每個人心裏都有些著慌,但是不敢說。他們怕的不是他有意躲避不回,而是怕他根本已不在!

上次漠北回來,他刻意將傷情瞞著兵部普通將士,但青瀾他們卻都是知道的,連天庭的禦用藥師都已經判他無力回天,他說說下界去找他師兄醫治,可他那個名不見經傳的師兄又能比藥師高明到哪兒去?

以璟華的性子,一個人找個地方偷偷躲起來等死,也不是沒有可能的事。

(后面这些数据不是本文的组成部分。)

/-- The second of two fields left unwritten: the height, the channel number, and the alignment, the last field of clause
5. -/
theorem witness_UnwrittenStateIsRefused_second :
    let noHeight : Settings := { small with height := ⟨0, false⟩ }
    let noChannel : State := { written { mono with channel := ⟨0, false⟩ } with iso := ⟨2048, []⟩ }
    let noAlignment : Settings := { settings .vagi 1 1 16 0 0 0 0 with alignment := ⟨0, false⟩ }
    (noHeight.width.written = true ∧ 0 < noHeight.width.val ∧ noHeight.width.val % 16 = 0 ∧
      noHeight.height.written = false) ∧
    (noChannel.fault = false ∧ noChannel.phase = .init ∧ noChannel.iso.size % 2048 = 0 ∧ 0 < noChannel.iso.size ∧
      noChannel.cfg.file.written = true ∧ noChannel.cfg.channel.written = false) ∧
    noAlignment.checked = noAlignment.checked.take 5 ++ (.cfgAlignment, true) :: noAlignment.checked.drop 6 ∧
    (∀ p ∈ noAlignment.checked.take 5,
      (p.2 = true → noAlignment.has p.1 = true) ∧ (noAlignment.has p.1 = true → noAlignment.FieldOk p.1)) ∧
    noAlignment.has .cfgAlignment = false := by
  refine ⟨by decide, by decide, rfl, fun p hp => ?_, rfl⟩
  simp [settings, Settings.checked, Marked.put] at hp
  rcases hp with rfl | rfl | rfl | rfl | rfl <;>
    simp [settings, Settings.FieldOk, Settings.has, Settings.Clause, Marked.put]

/-- Settings of a mono stream in which the interleaved form's fields and the height are unwritten, and the file number,
the channel number and the width are given. -/
def foreign (file channel width : Marked Nat) : Settings :=
  { mono with file := file, channel := channel, interleave := ⟨0, false⟩, alignment := ⟨0, false⟩, width := width,
              height := ⟨0, false⟩ }

/-- R352: such a stream can start also with no file and no channel number, which its format does not read. -/
theorem foreign_ready (file channel width : Marked Nat) (hf : file.written = true → file.val ≤ 255)
    (hc : channel.written = true → channel.val ≤ 255) (pcm : List Sample) :
    State.StreamReady { written (foreign file channel width) with pcm := pcm } := by
  refine ⟨rfl, rfl, ⟨rfl, rfl, rfl, rfl, (fun h => nomatch h), fun _ => rfl, fun h => ?_, (fun h => nomatch h),
    fun h => ?_⟩, fun n h1 h2 => ?_⟩
  · simp [written, foreign, mono, settings, Marked.put, Format.interleaved] at h
  · simp [written, foreign, mono, settings, Marked.put, Format.video] at h
  · interval_cases n <;> simp [written, foreign, mono, settings, Settings.Clause, Marked.put]
    exact ⟨hf, hc⟩

/-- Settings of an XA stream, which does not read the loop flag, without one. -/
def noLoop : Settings := { settings .xa 37800 1 16 0 0 0 0 with loop := ⟨0, false⟩ }

/-- A stream can start under a format that is not the command's own: the fields of the command left unwritten. -/
theorem witness_UnwrittenStateIsRefused_foreign :
    let g := foreign ⟨0, false⟩ ⟨0, false⟩ ⟨0, false⟩
    let second := foreign (.put 255) ⟨0, false⟩ (.put 16)
    (State.StreamReady { written g with pcm := [7] } ∧ g.format.val.sectored = false ∧ 0 < [7].length / g.channels.val ∧
      g.channels.val ≤ 4032 ∧ g.file.written = false) ∧
    (¬ g.format.val.interleaved ∧ g.interleave.written = false ∧ ¬ g.format.val.video ∧
      g.width.written = false) ∧
    (State.StreamReady { written second with pcm := [7] } ∧ second.file.written = true ∧
      second.channel.written = false ∧ second.width.written = true ∧ second.height.written = false) ∧
    (State.StreamReady { written noLoop with pcm := [7] } ∧ noLoop.format.val.sectored = true ∧
      0 < [7].length / noLoop.channels.val ∧ noLoop.loop.written = false ∧ noLoop.interleave.written = true ∧
      16 ≤ noLoop.interleave.val) := by
  refine ⟨⟨foreign_ready _ _ _ (fun h => Bool.noConfusion h) (fun h => Bool.noConfusion h) _, rfl, by decide, by decide, rfl⟩,
    ⟨by simp [foreign, mono, settings, Marked.put, Format.interleaved], rfl,
      by simp [foreign, mono, settings, Marked.put, Format.video], rfl⟩,
    ⟨foreign_ready _ _ _ (fun _ => by decide) (fun h => Bool.noConfusion h) _, rfl, rfl, rfl, rfl⟩,
    ⟨⟨rfl, rfl, ⟨rfl, rfl, rfl, rfl, fun _ => ⟨rfl, rfl⟩, (fun h => nomatch h), fun h => ?_, (fun h => nomatch h),
      fun h => ?_⟩, fun n h1 h2 => ?_⟩, rfl, by decide, rfl, rfl, by decide⟩⟩
  · simp [written, noLoop, settings, Marked.put, Format.interleaved] at h
  · simp [written, noLoop, settings, Marked.put, Format.video] at h
  · interval_cases n <;> simp [written, noLoop, settings, Settings.Clause, Marked.put]

/-- The widest field with one bit free. -/
theorem witness_BitWriteAppendsField :
    let s : State := { State.reset with bwAcc := 0xFFFE, bwLeft := 1 }
    s.fault = false ∧ s.bwInv ∧ s.outInv ∧ 16 ≤ 16 ∧ 0xFFFF < 2 ^ 16 ∧ s.bwLeft < 16 ∧ s.room 2 :=
  ⟨rfl, ⟨by decide, by decide⟩, rfl, by decide, by decide, by decide, State.room_of_le (by decide)⟩

theorem witness_BitWriteRegisters : State.reset.fault = false ∧ 16 ≤ State.reset.bwLeft ∧ 0xFFFF < 2 ^ 16 ∧
    ({ State.reset with bwLeft := 0 } : State).bwLeft < 1 ∧ 1 < 2 ^ 1 ∧
    ({ State.reset with bwLeft := 0 } : State).room 2 :=
  ⟨rfl, by decide, by decide, by decide, by decide, State.room_of_le (by decide)⟩

theorem witness_BitFlushPadsToAWord :
    let s : State := { State.reset with bwAcc := 0x8000, bwLeft := 15 }
    s.fault = false ∧ s.bwInv ∧ s.outInv ∧ s.bwLeft < 16 ∧ s.room 2 ∧ State.reset.bwInv ∧ State.reset.bwLeft = 16 :=
  ⟨rfl, ⟨by decide, by decide⟩, rfl, by decide, State.room_of_le (by decide), ⟨by decide, by decide⟩, rfl⟩

theorem witness_BitWriterFaults : State.reset.fault = false ∧ 16 < 17 ∧ (0 ≤ 16 ∧ 2 ^ 0 ≤ 1) ∧
    1 < State.reset.out.length + 2 ∧
    (1 ≤ 16 ∧ 1 < 2 ^ 1 ∧ ({ State.reset with bwLeft := 0 } : State).bwLeft < 1) := by decide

他知自己身係天庭安危,不願噩耗傳出,令軍心動搖,更不願落給薑赤羽這個把柄,令他大舉南下來犯,所以才不管怎樣都不願坐化在九重天。

石耳躊躇良久,黯然道:“你們說,會不會二殿下他,他已經……”

“不會!”青瀾斬釘截鐵,忿忿道:“絕無可能!他親口說過要帶領我們去攻打炎龍的!殿下他向來言出必行,他不會就這麽拋下兄弟的!”

“說歸說,若真的身不由己,他自己又能有什麽辦法?” 田蒙歎道,“如今之計,還是要有個對策,若七日內真的尋不到殿下歸來,難道這仗便不打了?”

蒯方突然道:“那個小子,不知天高地厚,倒是起……起勁的很……”

他們知道她說的是誰,青瀾俊眉一挑,嗤之以鼻,“憑他?兩軍對陣,他以為是他辦家家麽?到了前線,隻怕嚇得他連親爹親媽都不認得!”

他自己說完,驀然一怔,突然想起琛華的母親便是自己的母親,說起來,自己和他還是一母同胞的兄弟,又不禁黯然。

田蒙搖頭道:“往日天後專行,這位三殿下自然是要風得風,要雨得雨。可如今炎龍正式起兵,這母子二人恐怕都已成了過街老鼠,夾緊尾巴尚且不及,他竟然還妄想要掛帥!去打他親大舅麽?實在也太沒腦子!”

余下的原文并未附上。